Keywords: spiritual partnership, soul mate, finding true love, spiritual connection, julie-anneshapiro, feminine radiance, magnetic, romance, romantic relationship, magnetizing love
Every spiritual partnership has 3 key components. Read on to discover these simple elements that will change the way you approach relationship.
1. Commitment to truth
This is where I say, “I’m going to live my truth no matter what. I’m going to take action and make choices from the deepest place of my internal intuitive guidance and deepest knowing of my soul, and then I’m going to support that in my partner.”
It’s a commitment to truth as in communicating the truth and telling the truth. That doesn’t mean you have to communicate everything and say everything that’s on your mind or process everything. What it does mean is that I do have to share anything that withholding would cause the relationship to suffer. Withholding would cause the energy of the relationship to drop. Your connection would diminish.
An image for this is things dropping through the cracks. I don’t want to let things drop through the cracks. The more of what I don’t say drops through the cracks, the more you get this abyss of the unspoken. This abyss can get deeper and wider the more you withhold. Essentially this abyss represents the vibrancy and vitality and passion that was the relationship. I’m equating a commitment to the truth or telling the truth with a vibrant, passionate relationship. Without this type of truth telling, the relationship becomes stale and distant.

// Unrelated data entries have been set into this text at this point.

-- ==== Sys2Proof/Laws/Codec.lean ====
section
/-! SUPPORT. Laws/Codec.lean: the nibbles of a byte as numbers, and the codec's frame against the bit table of R60. -/

namespace Sys2Proof.Machine

theorem lowNibble_toNat (b : Byte) : (lowNibble b).toNat = b.toNat % 16 := by
  simpa [lowNibble] using Nat.and_two_pow_sub_one_eq_mod b.toNat 4

theorem highNibble_toNat (b : Byte) : (highNibble b).toNat = b.toNat / 16 := by
  simp [highNibble, Nat.shiftRight_eq_div_pow]

theorem lowNibble_lt (b : Byte) : (lowNibble b).toNat < 16 := by rw [lowNibble_toNat]; omega

theorem highNibble_lt (b : Byte) : (highNibble b).toNat < 16 := by
  rw [highNibble_toNat]; have := b.isLt; omega

@[simp] theorem encodeFrame_b0 (m b : Byte) : (encodeFrame m b).b0 = m := rfl
@[simp] theorem encodeFrame_b1 (m b : Byte) : (encodeFrame m b).b1 = lowNibble b := rfl
@[simp] theorem encodeFrame_b2 (m b : Byte) : (encodeFrame m b).b2 = highNibble b := rfl

/-- The encoder's `F3` word is the codec's frame in sending order (R60, R61, R80). -/
theorem f3Word_eq_encodeFrame (m b : Byte) :
    f3Word m b = (encodeFrame m b).b0.setWidth 24 <<< 16 ||| (encodeFrame m b).b1.setWidth 24 <<< 8
      ||| (encodeFrame m b).b2.setWidth 24 := by
  have hl : ∀ b : Byte, (b.extractLsb' 0 4).setWidth 24 = (lowNibble b).setWidth 24 := by decide
  have hh : ∀ b : Byte, (b.extractLsb' 4 4).setWidth 24 = (highNibble b).setWidth 24 := by decide
  simp only [f3Word, encodeFrame_b0, encodeFrame_b1, encodeFrame_b2, hl, hh]

/-- The fields of a command word (R66). -/
theorem opField_commandWord (op : BitVec 2) (b : Byte) : opField (commandWord op b) = op := by
  ext i hi
  simp [opField, commandWord, hi, show 8 + i < 10 by omega]

theorem byteField_commandWord (op : BitVec 2) (b : Byte) : byteField (commandWord op b) = b := by
  ext i hi
  simp [byteField, commandWord, hi, show i < 10 by omega]

theorem commandWord_fields (w : BitVec 10) : commandWord (opField w) (byteField w) = w := by
  ext i hi
  simp only [opField, byteField, commandWord]
  interval_cases i <;> simp

end Sys2Proof.Machine
end

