/-- The load of one bring-up byte and its transaction, whichever phase follows it. -/
theorem run_bringUpByte (hr : s.extReset = false) (hp : s.ph = .iLoad) :
    run 6 s = .next (afterTransmit { s with
      fb := encodeFrame s.cfg.markerInstr (initOpAt s.cfg s.ix), fbHeld := true, sel := .low,
      trace := s.trace ++ txn s.cfg s.cfg.markerInstr (initOpAt s.cfg s.ix), ph := .xTx, draws := s.draws + 1 }) := by
  rw [run_phase 5 (phaseStep_iLoad hp) hr (by simp [hp])]
  exact run_transaction hr rfl rfl

/-- The bring-up bytes from index `i` on are the one at `i` and those after it. -/
theorem drop_initOp (c : Cfg) (i : Fin 14) :
    c.initOp.toList.drop i.val = initOpAt c i :: c.initOp.toList.drop (i.val + 1) := by
  rw [List.drop_eq_getElem_cons (by simp)]
  rfl

/-- The bring-up loop from the load of the byte at `IX`, `n` bytes before the last: the bytes from `IX` on are sent in index
order, and the last one's frame stays in `FB` (R116, R117, R119). -/
theorem run_bringUp {n : Nat} (hr : s.extReset = false) (hp : s.ph = .iLoad) (hini : s.ini = true)
    (hn : s.ix.val + n = 13) :
    run (6 * (n + 1)) s = .next { s with
      fb := encodeFrame s.cfg.markerInstr s.cfg.initOp[13], fbHeld := true, sel := .low,
      trace := s.trace ++ initTxns s.cfg (s.cfg.initOp.toList.drop s.ix.val),
      ph := .iFinal, ix := 13, draws := s.draws + (n + 1) } := by
  induction n generalizing s with
  | zero =>
    have hix : s.ix = 13 := Fin.ext hn
    rw [run_bringUpByte hr hp, drop_initOp, List.drop_of_length_le (by simp [hix])]
    simp [afterTransmit, State.goto, initTxns, initOpAt, hini, hix]
  | succ n ih =>
    have hlt : s.ix.val < 13 := by omega
    rw [show 6 * (n + 1 + 1) = 6 + 6 * (n + 1) by omega, run_add (run_bringUpByte hr hp)]
    simp only [afterTransmit, State.goto, hini, hlt, if_true, dif_pos]
    refine (ih ?_ rfl rfl ?_).trans ?_
    · exact hr
    · simp only
      omega
    · rw [drop_initOp s.cfg s.ix]
      simp [initTxns, Nat.add_comm, Nat.add_left_comm]

/-- The phases of an `INIT` run: the pulse, the fourteen bytes, the final select write (R110, R119). -/
theorem run_beginInit (hr : s.extReset = false) (hp : s.ph = .idle) (hix : s.ix = 0) (hini : s.ini = false) :
    run 89 s.beginInit = .next { s with
      fb := encodeFrame s.cfg.markerInstr s.cfg.initOp[13], fbHeld := true,
      sel := s.cfg.postInitSelect, rst := s.cfg.resetActive.other,
      trace := s.trace ++ initTrace s.cfg, draws := s.draws + 14 } := by
  refine .trans (run_phase 88 (phaseStep_rAssert rfl) hr nofun) <|
    .trans (run_phase 87 (phaseStep_rPulse rfl) hr nofun) <| .trans (run_phase 86 (phaseStep_rRelease rfl) hr nofun) <|
    .trans (run_phase 85 (phaseStep_rSettle rfl) hr nofun) <|
    .trans (run_add (j := 6 * 14) (k := 1) (run_bringUp (n := 13) hr rfl rfl rfl)) <|
    .trans (run_phase 0 (phaseStep_iFinal rfl) hr nofun) ?_
  simp [State.beginInit, State.goto, initTrace, hp, hix, hini]

/-! ### A whole command (R91 to R93, R110, R178) -/

/-- The idle state in which a command accepted in the idle state `s` ends. -/
def State.perform (s : State) : Instr → State
  | .nop => s
  | .sendi b => { s with
      fb := encodeFrame s.cfg.markerInstr b, fbHeld := true, sel := .low,
      trace := s.trace ++ txn s.cfg s.cfg.markerInstr b, draws := s.draws + 1 }
  | .sendd b => { s with
      fb := encodeFrame s.cfg.markerData b, fbHeld := true, sel := .low,
      trace := s.trace ++ txn s.cfg s.cfg.markerData b, draws := s.draws + 1 }
  | .init => { s with
      fb := encodeFrame s.cfg.markerInstr s.cfg.initOp[13], fbHeld := true,
      sel := s.cfg.postInitSelect, rst := s.cfg.resetActive.other,
      trace := s.trace ++ initTrace s.cfg, draws := s.draws + 14 }
  | .encode m b => { s with codecOut := s.codecOut ++ [encodeFrame m b] }

/-- From its acceptance a command runs to the state of `perform` in `commandSteps` steps. -/
theorem run_command {x : InstrWord} {rest : List Request} {i : Instr} (hs : s.Inv) (hr : s.extReset = false)
    (hp : s.ph = .idle) (hn : nextIssue s.host = .offers x rest) (hd : decode x = .ok i) :
    run (commandSteps i) s = .next (({ s with host := rest } : State).perform i) := by
  obtain ⟨hix, hini⟩ := hs.idle hp
  cases i with
  | nop =>
    rw [commandSteps, run_accept 0 hr hp hn hd]
    simp [State.accept, State.perform, State.goto, hp]
  | sendi b =>
    rw [commandSteps, run_accept 5 hr hp hn hd]
    exact run_beginSend (s := { s with host := rest }) .instr b hr hp hini
  | sendd b =>
    rw [commandSteps, run_accept 5 hr hp hn hd]
    exact run_beginSend (s := { s with host := rest }) .data b hr hp hini
  | init =>
    rw [commandSteps, run_accept 89 hr hp hn hd]
    exact run_beginInit (s := { s with host := rest }) hr hp hix hini
  | encode m b =>
    rw [commandSteps, run_accept 0 hr hp hn hd]
    rfl

@[simp] theorem State.perform_cfg (s : State) (i : Instr) : (s.perform i).cfg = s.cfg := by cases i <;> rfl
@[simp] theorem State.perform_ph (s : State) (i : Instr) : (s.perform i).ph = s.ph := by cases i <;> rfl
@[simp] theorem State.perform_ix (s : State) (i : Instr) : (s.perform i).ix = s.ix := by cases i <;> rfl
@[simp] theorem State.perform_ini (s : State) (i : Instr) : (s.perform i).ini = s.ini := by cases i <;> rfl
@[simp] theorem State.perform_host (s : State) (i : Instr) : (s.perform i).host = s.host := by cases i <;> rfl
@[simp] theorem State.perform_extReset (s : State) (i : Instr) : (s.perform i).extReset = s.extReset := by cases i <;> rfl

@[simp] theorem State.perform_trace (s : State) (i : Instr) :
    (s.perform i).trace = s.trace ++ commandTrace s.cfg i := by
  cases i <;> simp [State.perform, commandTrace]

/-- A command leaves a codec frame in `FB`, or what was there (R22). -/
theorem State.Inv.perform (hs : s.Inv) (hp : s.ph = .idle) (i : Instr) : (s.perform i).Inv := by
  obtain ⟨hix, hini, hf⟩ := (inv_iff_of_idle hp).1 hs
  refine (inv_iff_of_idle (by simpa using hp)).2 ⟨by simpa using hix, by simpa using hini, ?_⟩
  cases i with
  | nop => exact hf
  | sendi b => exact fun _ => encodeFrame_marker_wf s.cfg .instr b
  | sendd b => exact fun _ => encodeFrame_marker_wf s.cfg .data b
  | init => exact fun _ => encodeFrame_marker_wf s.cfg .instr _
  | encode m b => exact hf

end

2. Commitment to self-responsibility.
Whatever is going on, I check in with myself as to what my own grievances or feelings might be and what I need. Then from that place, I communicate honestly and authentically and vulnerably where I’m not blaming or shaming or projecting or criticizing my partner. Another component would be authenticity and vulnerability.
This means that I’m committed to being my most authentic self rather than who I imagine my partner wants me to be. It’s the courage to take off the mask and allow ourselves really to be seen in our most vulnerable places, those places that might not have been seen before. We might not love those places. They might not look pretty. It could be allowing the deepest trauma or wounded places of ourselvesto be fully seen. There’s a huge amount of healing in that.
3. Commitment to a daily spiritual practice.
Daily spiritual practice is time and space we give our self, to nourish ourselves and give ourselves the resources and the tools to connect with our self. The three main purposes of a daily practice are:
- to deepen our connection to our self and to Source or to God
- to connect with our gratitude and appreciation for ourselves and others, for the blessings and the good things that we have in our life right now
- to foster a deeper acceptance for our self and for what is right now
This could be meditation or prayer or yoga or reading inspirational material.It could be walking in nature, where we’re in our body,filled with awe and appreciation for the beauty around us. The mind begins to still. The inner critic relaxes, and we feel inner peace and spaciousness and acceptance and more of a connectedness to our self and nature and God.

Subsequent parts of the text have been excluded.